Task requirements
The required output is the lines below from the line containing "of a kind. -/" to the line containing "numbers over. -/", inclusive, retyped exactly. No other lines belong in it.

Excerpted records
/-- Forward a marker to every child: the sender and the hop count are this device's (R207). -/
def forward (s : State) (kind : Nat) (m : Marker) : State := sendDown s kind { m with sender := ownId s, hop := m.hop + 1 }

/-- Send a marker to the parent. -/
def sendUp (s : State) (kind : Nat) (m : Marker) : State :=
  if rd s tallyPg F.TALLY_LINKS_PVALID = 1 then sendMarker s (rd s tallyPg F.TALLY_LINKS_PARENT) kind m else s

/-- The note of the last marker of a kind. -/
def copyOf (s : State) (kind : Nat) : Option Copy := (s.tally.seen.find? (fun e => e.1 == kind)).map (·.2)

/-- A downward marker is the first copy of its kind for its tick: a later tally number, or, while the idle ticks of LOCKED all carry 0, a
marker that is not the other parent's copy of the last one (R207, R209; DEDUCED, log entry 98). -/
def firstCopy (s : State) (kind link num : Nat) : Bool := match copyOf s kind with
  | none => true
  | some c => if num = 0 then link == c.link || c.both else decide (c.num < num)

/-- Note a marker of a kind. A TICK of an idle tick of LOCKED starts the count of tally numbers over. -/
def noteSeen (s : State) (kind link num : Nat) : State :=
  let seen := if kind = 1 ∧ num = 0 then [] else s.tally.seen
  s.setTally { s.tally with seen := insKey seen kind { num := num, link := link, both := false } }

/-- Note that the other parent's copy has come. -/
def noteCopy (s : State) (kind : Nat) : State := match copyOf s kind with
  | some c => s.setTally { s.tally with seen := insKey s.tally.seen kind { c with both := true } }
  | none => s

/-- A downward marker of a kind arrives in order: the first copy is forwarded to every child, in whatever state the tally unit is, and
`g` acts on it; another copy is discarded (R207). -/
def firstOf (s : State) (kind link : Nat) (m : Marker) (g : State → State) : State :=
  if firstCopy s kind link m.num then g (forward (noteSeen s kind link m.num) kind m) else noteCopy s kind

/-- Show the tally number. -/
def showNum (s : State) : State := wrPair s tallyPg F.TALLY_NUM_LO F.TALLY_NUM_HI s.tally.num

/-- No drove is active on the device. -/
def noDrove (s : State) : Bool := !s.droves.any (fun e => e.2.st == 3)

/-- The flocks of the domain whose active drove this device does not hold (R206). -/
def awayFlocks (s : State) : List Nat := (List.range 16).filter (fun k => (getFlock s k).away.isSome)

/-- No drove of the domain is active, as far as its SWAP markers have told this device (R213, R216). -/
def idle (s : State) : Bool := noDrove s && (awayFlocks s).isEmpty

/-- The idle period and state (R216). -/
def setIdle (s : State) : State :=
  wr0 (wr0 s tallyPg F.TICK_CFG_N (rd s tallyPg F.TALLY_IDLE_N)) tallyPg F.TICK_CFG_PSTATE 2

Result
/-- The note of the last marker of a kind. -/
def copyOf (s : State) (kind : Nat) : Option Copy := (s.tally.seen.find? (fun e => e.1 == kind)).map (·.2)

/-- A downward marker is the first copy of its kind for its tick: a later tally number, or, while the idle ticks of LOCKED all carry 0, a
marker that is not the other parent's copy of the last one (R207, R209; DEDUCED, log entry 98). -/
def firstCopy (s : State) (kind link num : Nat) : Bool := match copyOf s kind with
  | none => true
  | some c => if num = 0 then link == c.link || c.both else decide (c.num < num)

/-- Note a marker of a kind. A TICK of an idle tick of LOCKED starts the count of tally numbers over. -/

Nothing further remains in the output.